To illustrate the community’s predilection for stereotypes despite efforts to encourage more accurate labels, Parit Buntar MP Mujahid Yusof Rawa said the Chinese term for Muslims was “Hui Chjow Ren” based on the view that the Huis from China were predominantly followers of Islam.
He said this led to Islamist party PAS being consequently known as “Hui Chjow Tang” — the party of the Huis — despite its efforts to convince the Chinese community to refer to it as “Ye Si Lan Tang” or the Islamic party.
This practice, he said, also coloured the community’s views of hudud.
“They call it the ‘limb-cutting law’ or its direct translation, ‘amputation law’. While some interpret it as ‘Islamic criminal law, the previous terms have caused fear of hudud,” he wrote in an essay attempting to dissect the Chinese “psyche” today.
He also asserted that the Chinese community was fiercely protective of its language, culture and practices, saying that it feared that the introduction of hudud would threaten to dilute these.
Mujahid claimed that this stemmed from existing fears that the community’s rights were being snatched away, although he did not elaborate on what these might be or who was taking these away.
He added that their concerns that hudud may not be limited to Muslims also stemmed from the many uprisings against unfair rule during the time of the ancient Chinese dynasties, though he did not establish how this affected the ethnic Chinese in contemporary Malaysia.
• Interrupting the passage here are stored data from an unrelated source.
/-- A tile stops (R369): what it has not issued is dropped; it is IDLE once no issued burst remains. -/
def tileIdle (s : State) (t : Nat) : State :=
  tileMod s t (fun T => if T.dmas = [] ∧ T.atomXfer.pieces = [] then { T with st := 2, stopping := false } else { T with stopping := true })

/-- Unread argument words leave the channel, and the tile stops (R334, R369). -/
def tileStop (s : State) (t : Nat) : State :=
  let T := tile s t
  let s1 := chanDrop s (tileQ t T.ch) T.argLeft
  tileIdle (tileMod s1 t (fun T => { T with
    argLeft := 0, atomDest := none, sends := T.sends.filter (fun x => decide (x.kind ≠ 0)),
    dmas := T.dmas.filter (fun d => d.burst.isSome) })) t

/-- A tile no longer runs an invocation. -/
def invLeave (s : State) (h t : Nat) : State := invMod s h (fun i => { i with live := i.live.filter (· ≠ t) })

/-- Records of an invocation that have not started are discarded from a tile's channel: words and place. -/
def dropRecord (s : State) (h : Nat) (i : Invocation) (t : Nat) : State :=
  let q := tileQ t i.ch
  let n := recordLen i.argLen
  if !i.written then chanResvMod s q (· - n)
  else
    let T := tile s t
    let run := if (T.st = 3 ∨ T.stopping) ∧ T.ch = i.ch then T.argLeft else 0
    let before := (s.tgd.records.filter (fun r => r.1 = q)).takeWhile (fun r => r.2 ≠ h)
    let skip := before.foldl (fun k r => k + recordLen (((invocation s r.2).map (·.argLen)).getD 0)) run
    let s1 := sqmMod s q (fun Q => { Q with words := Q.words.take skip ++ Q.words.drop (skip + n) })
    { s1 with tgd := { s1.tgd with records := s1.tgd.records.filter (fun r => !decide (r.1 = q ∧ r.2 = h)) } }

/-- The tile runs the invocation. -/
def runs (s : State) (t h : Nat) : Bool := decide ((tile s t).st = 3 ∧ (tile s t).handle = h)

/-- Every other tile of an invocation stops, and its records that have not started go (R338). -/
def stopRest (s : State) (h : Nat) (i : Invocation) : State :=
  i.live.foldl (fun s t =>
    invLeave (if runs s t h then (if (tile s t).stopping then s else tileStop s t) else dropRecord s h i t) h t) s

/-- A tile of an invocation trapped, failed or reached LIMIT (R338, R368): outcome, stops, counter, event and record. -/
def kernelDown (s : State) (t cause pc value counter sev : Nat) : State :=
  let T := tile s t
  match invocation s T.handle with
  | none => s
  | some i =>
    let own := kOwner s i.kernel
    let s1 := kernelReport s own Status.kernelFault sev cause i.kernel t T.handle pc value
    let s2 := invLeave (tileStop s1 t) T.handle t
    if i.reply.isSome ∨ i.status.isSome then s2
    else
      let s3 := fixOutcome (bumpFn s2 counter own) T.handle Status.kernelFault
      stopRest s3 T.handle { i with live := i.live.filter (· ≠ t) }

/-- A trap of the running tile (R367). -/
def trap (s : State) (t cause value : Nat) : State := kernelDown s t cause (tile s t).pc value Reg.TGD_KFAULT 0

/-- Every tile of an invocation has ended it without a reply (Table 13-4). -/
def endCheck (s : State) (h : Nat) : State :=
  match invocation s h with
  | none => s
  | some i => if i.live = [] then fixOutcome s h Status.kernelFault else s
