-- ==== Sys2Proof/Machine/TpeRecv.lean ====
section
/-! DEFINITION. The receiving side of the transport (R174 to R185, R193, R194): heads and their admission, data cells, placement,
receive entries, what executes in order, responses and replies, fabric-address accesses. -/
namespace Sys2Proof.Machine

/-! ### Heads (Table 7-5) -/

/-- The fields of a message head. -/
structure Head where
  opc : Nat
  imm : Bool
  msn : Nat
  akey : Nat
  raddr : Nat
  len : Nat
  immData : Nat
  varg : Nat
  low : Nat
  op1 : Nat := 0
  op2 : Nat := 0
  aop : Nat := 0
deriving DecidableEq, Repr

/-- Reads a head; `next` is the slot after it, which an ATOMIC takes as well. -/
def readHead (b next : List Byte) : Head :=
  let n := beAt b 0 32
  let m := beAt next 0 32
  let at_ := decide (nfld n 255 251 = 0x0C)
  { opc := nfld n 255 251, imm := nbit n 250, msn := nfld n 247 224, akey := nfld n 223 192, raddr := nfld n 191 144,
    len := nfld n 143 112, immData := nfld n 111 80, varg := nfld n 79 48, low := nfld n 47 24,
    op1 := if at_ then nfld m 255 192 else 0, op2 := if at_ then nfld m 191 128 else 0, aop := if at_ then nfld m 127 124 else 0 }

/-- The heads of a HEADS cell of n slots. -/
def readHeads : Nat → List Byte → List Head
  | 0, _ => []
  | n + 1, b =>
    let h := readHead b (b.drop 32)
    h :: (if h.opc = 0x0C then readHeads (n - 1) (b.drop 64) else readHeads n (b.drop 32))

/-- Bytes of data that a message carries: the index list of a GATHER, else LENGTH. -/
def dataLen (m : RecvMsg) : Nat := if m.opc = 0x06 then 4 * nfld m.varg 20 8 else m.len

/-- Units of data of a received message. -/
def recvUnits (m : RecvMsg) : Nat := unitsOf (dataLen m)

/-- A message received, as its head gives it. -/
def headMsg (k : Packet) (h : Head) : RecvMsg :=
  { msn := h.msn, opc := h.opc, imm := h.imm, immData := h.immData, akey := h.akey, raddr := h.raddr, len := h.len, varg := h.varg,
    op1 := w64 h.op1, op2 := w64 h.op2, aop := h.aop,
    srcEp := if k.chan then nfld k.cell.qpe 23 12 else 0, dstEp := if k.chan then nfld k.cell.qpe 11 0 else 0,
    needsRecv := decide (h.opc = 0x02) || h.imm }

/-! ### Packets and the window (R174, R175) -/

/-- A packet is of its connection's peer, which is connected here. -/
def ofPeer (s : State) (k : Packet) : Bool :=
  let c := packetConn k
  decide ((conn s c).st = 2 ∨ (conn s c).st = 3) && (k.chan || decide (connNode s c = k.cell.snode ∧ connPath s c = k.port))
PAS insists that critics of its plans to implement hudud in Kelantan do so out of a failure to comprehend the Islamic penal code.
Earlier this week, PAS president Datuk Seri Abdul Hadi Awang said that ignorance was driving opponents to stand in the way of the party’s bid to implement hudud.
In 1993, the PAS state government passed the Kelantan Syariah Criminal Code Enactment II, allowing it to impose the strict Islamic penal code in the state. But the laws have not been implemented.
PAS is now looking for parliamentary approval to implement hudud. It plans to put forward two private members’ bills in Parliament. One seeks approval for unconventional punishments, some of which are for offences already covered in the Penal Code. The other seeks to empower Shariah courts to mete out the unconventional punishments.
According to the Shariah Courts (Criminal) Jurisdiction Act 1965, the Islamic court cannot sentence offenders to more than three years in jail or fine them more than RM5,000. It also cannot sentence offenders to be whipped more than six times.
Legal experts insist that hudud cannot be implemented in Malaysia as it would be unconstitutional. They also pointed to complexities in enforcing a law in which non-Muslims could not be compelled to appear.